Add a continuation rule: after each clean slice, the agent must update its checklist and continue to the next incomplete required criterion. A slice completion is a checkpoint, not goal completion.
Require evidence for critical claims. Good evidence includes exact commands, browser or pseudo-TTY automation output, screenshots, terminal captures, test results, review findings, commit hashes, and an explicit remaining-checklist status.
For terminal UI, REPL, CLI, or shell interaction parity, require side-by-side evidence from the same user-facing invocation and exact keystrokes the user named. Completion triggered by / is not proven by a test that only sends Tab; the default product path is not proven by forcing an alternate input runtime; a real provider/model footer is not proven by a fake/test provider footer.
For web UI visual parity or comparison frontends, require screenshots and/or computed browser evidence strong enough to catch missing CSS, fonts, images, JavaScript, layout, or interactions. Status/text checks and content-marker propagation are supporting checks, not visual parity proof.

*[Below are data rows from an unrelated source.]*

/-- LOOKUP_START (R155): `got` bytes of the frame in reception on port `n` have arrived. -/
def execLookupStart (n : Fin 24) (got : BitVec 14) (ends : List (Fin 24)) (s : State) : Host.Outcome State Fault Refusal :=
  .next (s.live ((s.endCharges (ends.map (·.val))).lookupStart n.val got.toNat).wfqAll)

/-- RX_PATH_CHANGE (R279). -/
def execRxPathChange (n : Fin 24) (lock lf rf : Bool) (s : State) : Host.Outcome State Fault Refusal :=
  .next (s.live (s.rxPath n.val lock lf rf))

/-- LINK_UP (R279). -/
def execLinkUp (n : Fin 24) (s : State) : Host.Outcome State Fault Refusal := .next (s.live (s.linkGoesUp n.val))

/-- LINK_DOWN (R279). -/
def execLinkDown (n : Fin 24) (s : State) : Host.Outcome State Fault Refusal := .next (s.live (s.linkGoesDown n.val))

/-- INBAND_WORD (R276). -/
def execInbandWord (n : Fin 24) (w : BitVec 16) (s : State) : Host.Outcome State Fault Refusal :=
  .next (s.live (s.inband n.val w.toNat))

/-- PLCA_BEACON (R288): on port 20 + `k`. -/
def execPlcaBeacon (k : Fin 4) (s : State) : Host.Outcome State Fault Refusal := .next (s.live (s.plcaBeacon (20 + k.val)))

/-- PLCA_TIMEOUT (R288): on port 20 + `k`. -/
def execPlcaTimeout (k : Fin 4) (s : State) : Host.Outcome State Fault Refusal := .next (s.live (s.plcaTimeout (20 + k.val)))

/-- COLLISION (R289): on port 20 + `k`. -/
def execCollision (k : Fin 4) (s : State) : Host.Outcome State Fault Refusal := .next (s.live (s.collision (20 + k.val)))

/-- MDIO_OP_DONE (R286). -/
def execMdioOpDone (data : BitVec 16) (resp again : Bool) (s : State) : Host.Outcome State Fault Refusal :=
  .next (s.live (s.mdioDone data.toNat resp again))

/-- PRBS_BIT_ERROR (R291). -/
def execPrbsBitError (n : Fin 20) (sync : Bool) (s : State) : Host.Outcome State Fault Refusal := .next (s.live (s.prbsBit n.val sync))

/-- PCIE_LINK_CHANGE (R301): generation `g`, 0 for a link that goes down; `aer` the error that AER logs of it. -/
def execPcieLinkChange (g : Fin 5) (aer : Option (Fin 32)) (s : State) : Host.Outcome State Fault Refusal :=
  .next (s.live (s.pcieLink g.val (aer.map (·.val))))

/-- R297, R299: ring `r` of P24 takes its descriptor and buffer from Carr's memory, or stops on an access error. -/
def State.txCarr (s : State) (r : Nat) : State :=
  let a := s.ringDesc 2 r
  let d := s.carrRead a 64
  let b := leNat (slice d 0 8)
  let n := leNat (slice d 8 2)
  if s.ringTurn 2 4 ≠ some r then s
  else if !inCarr a 64 then s.dmaError 2 r false none
  else if descResult d = 0 ∧ inCarr b n = false then s.dmaError 2 r true none
  else s.txDesc 2 r d (s.carrRead b n)

/-- TX_DESCRIPTOR (R297): of ring `r` of P25; the host's descriptor and buffer. Rings 16 to 19 are those of P24, whose
descriptor and buffer stand in Carr's memory. -/
def execTxDescriptor (r : Fin 20) (d buf : List Byte) (s : State) : Host.Outcome State Fault Refusal :=
  if r.val < 16 then .next (s.live (s.txDesc 0 r.val (slice d 0 64) buf))
  else .next (s.live (s.txCarr (r.val - 16)))
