-- ==== Sys2Proof/Machine/Gateway.lean ====
section
/-! DEFINITION. CAN, LIN and the gateway (13): the controllers and their message RAM, the gateway pool and the sequencers'
input queues, the batches toward Ethernet and the receive streams from P26. -/

namespace Sys2Proof.Machine

/-! ### Message RAM (R305) -/

/-- The message RAM's base in the table windows. -/
def msgBase : Nat := 0x3a00000

/-- A word of the message RAM. -/
def State.mw (s : State) (o : Nat) : Nat := s.winW (msgBase + o)

/-- A word of the message RAM written by the device. -/
def State.setMw (s : State) (o v : Nat) : State :=
  { s with win := memPut (fun _ => 0#8) s.win (msgBase + o) (leBytes 4 v) }

/-- Bytes of the message RAM. -/
def State.msgBytes (s : State) (o n : Nat) : List Byte := memBytes (fun _ => 0#8) s.win (msgBase + o) n

/-- Bytes of the message RAM written by the device. -/
def State.setMsg (s : State) (o : Nat) (l : List Byte) : State := { s with win := memPut (fun _ => 0#8) s.win (msgBase + o) l }

/-- Word `k` of the descriptor of buffer `b` of controller `c`. -/
def canDesc (c b k : Nat) : Nat := 0x400 * c + 0x10 * b + 4 * k

/-- Word `k` of the frame-table entry of identifier `i` of controller `l`. -/
def linEnt (l i k : Nat) : Nat := 0x6000 + 0x400 * l + 0x10 * i + 4 * k

/-- The offset of a data unit. -/
def unitOff (u : Nat) : Nat := 0x8000 + 0x40 * u

/-- R305: the data units of a message of `n` bytes. -/
def unitsOf (n : Nat) : Nat := ceilDiv (16 + n) 64

/-- A message header's word `k` in unit `u`. -/
def State.hdr (s : State) (u k : Nat) : Nat := s.mw (unitOff u + 4 * k)

/-- R302, R305: the data length that the message at unit `u` states: the 11 bits of H0 say 2,048 as 0, a length that CAN XL has and no
message of it is without data (log entry 28). -/
def State.msgLen (s : State) (u fmt : Nat) : Nat :=
  let n := s.hdr u 0 % 2048
  if fmt = 2 ∧ n = 0 then 2048 else n

/-- The data of the message at unit `u` in a format. -/
def State.msgData (s : State) (u fmt : Nat) : List Byte := s.msgBytes (unitOff u + 16) (s.msgLen u fmt)

/-- R302: a length that a frame of the format can carry. -/
def canLenOk (fmt n : Nat) : Bool := if fmt = 0 then decide (n ≤ 8) else if fmt = 1 then decide (n ≤ 64) else decide (1 ≤ n) && decide (n ≤ 2048)

/-- R302, R305: brs is of CAN FD alone, rtr of classical CAN alone. -/
def canFlags (fmt flags : Nat) : Nat := (if fmt = 1 then flags / 2 % 2 * 2 else 0) + (if fmt = 0 then flags % 2 else 0)

/-- R305, R307: a message written in the order data, header. `t` is the WKT of its start of frame. -/
def State.putMsg (s : State) (u h0 h1 t : Nat) (data : List Byte) : State :=
  ((((s.setMsg (unitOff u + 16) data).setMw (unitOff u) h0).setMw (unitOff u + 4) h1).setMw (unitOff u + 8)
    (nsOf t)).setMw (unitOff u + 12) (secOf t % 65536)

/-! ### The gateway pool and the input queues (R308 to R310) -/

/-- A CAN controller's bookkeeping. -/
def State.canSt (s : State) (c : Nat) : CanSt := Cells.get (fun _ => {}) s.can c

/-- The state with a CAN controller's bookkeeping set. -/
def State.setCan (s : State) (c : Nat) (x : CanSt) : State := { s with can := Cells.set (fun _ => {}) s.can c x }

/-- A sequencer's input queue. -/
def State.inqOf (s : State) (n : Nat) : List Nat := Cells.get (fun _ => []) s.inq n

/-- The state with a sequencer's input queue set. -/
def State.setInq (s : State) (n : Nat) (l : List Nat) : State := { s with inq := Cells.set (fun _ => []) s.inq n l }

/-- The buffer references of the handles that a sequencer holds. -/
def State.heldBy (s : State) (n : Nat) : List Nat := Cells.get (fun _ => []) s.held n

/-- The state with a sequencer's held handles set. -/
def State.setHeld (s : State) (n : Nat) (l : List Nat) : State := { s with held := Cells.set (fun _ => []) s.held n l }

/-- R112: the handle of a message. -/
def GwMsg.handle (m : GwMsg) : Nat := m.kind * 2 ^ 28 + m.bus % 32 * 2 ^ 23 + m.unit % 65536

/-- R112: the CAN format of a message. -/
def GwMsg.fmt (m : GwMsg) : Nat := nbits m.ident 30 29

/-- The message in the pool with a buffer reference. -/
def State.msgAt (s : State) (u : Nat) : Option GwMsg := s.msgs.find? (fun m => m.unit == u)

/-- R308: the pool unit belongs to a message. -/
def State.unitUsed (s : State) (u : Nat) : Bool := s.msgs.any (fun m => decide (m.unit ≤ u) && decide (u < m.unit + m.n))

/-- R308: the first unit of the lowest run of `n` consecutive free units from unit `u` on, of `k` candidates. -/
def State.freeRun (s : State) (hi n : Nat) : Nat → Nat → Option Nat
  | 0, _ => none
  | k + 1, u =>
    if u + n ≤ hi ∧ (List.range n).all (fun j => !(s.unitUsed (u + j))) = true then some u else s.freeRun hi n k (u + 1)

/-- R310: one reference to a message ends; its units return to the pool with the last one. -/
def State.gwRelease (s : State) (u : Nat) : State :=
  let l := s.msgs.map (fun m => if m.unit = u then { m with refs := m.refs - 1 } else m)
  { s with msgs := l.filter (fun m => decide (0 < m.refs)) }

For multi-route sites or comparison frontends, require route/page coverage. A homepage screenshot plus status/text checks on other routes is not enough unless the user explicitly scoped the goal to the homepage. Distinct route widgets need route-specific checks, e.g. team profile images/tabs, gallery lightboxes, job cards, calendars, forms, or legal rich-text sections.
When the request follows a premature or suspicious completion claim, require the next agent to audit existing work first and treat prior commits as incomplete until verified against the user's actual criteria.
When review gates are required, say what blocks progress. Unresolved Critical/Warning findings block claiming the goal complete; Nits/Suggestions must be fixed or explicitly deferred with rationale.

Rules

Return a goal condition, not a generic template.
Do not include full diffs, raw file contents, long file inventories, or copied review reports.
Do not list every relevant file unless the goal cannot be understood without them.
Use absolute paths only for files the next agent must open first; otherwise prefer repo-relative descriptions to save characters.
Preserve decisions already made in the session instead of re-opening them.
State deferred work explicitly only when the user agreed to defer it. Do not invent deferrals to make the goal look smaller or safer.
Never silently downscope an ambitious user request to a "first slice" goal. If you believe slicing is wiser, ask the user before drafting.
Include exact verification commands when known and important.
Include non-completion criteria when there is a risk of false completion by scaffolding, documentation, manual-only harnesses, feature matrices, parity scores, or future-work notes.
Require evidence, not just claims, for browser/integration verification, terminal/REPL interaction verification, independent reviews, and completion of required phases.
If the user asks for the goal condition only, return only the raw goal text: no fenced code block, no assistant preamble, no Objective: label, and no character-count suffix unless the user explicitly asks for a count.
If the user asks for both a goal and a handoff prompt, keep the goal condition bounded and put detailed context in the starter prompt.
If the scope is materially unclear, ask one concise question before drafting.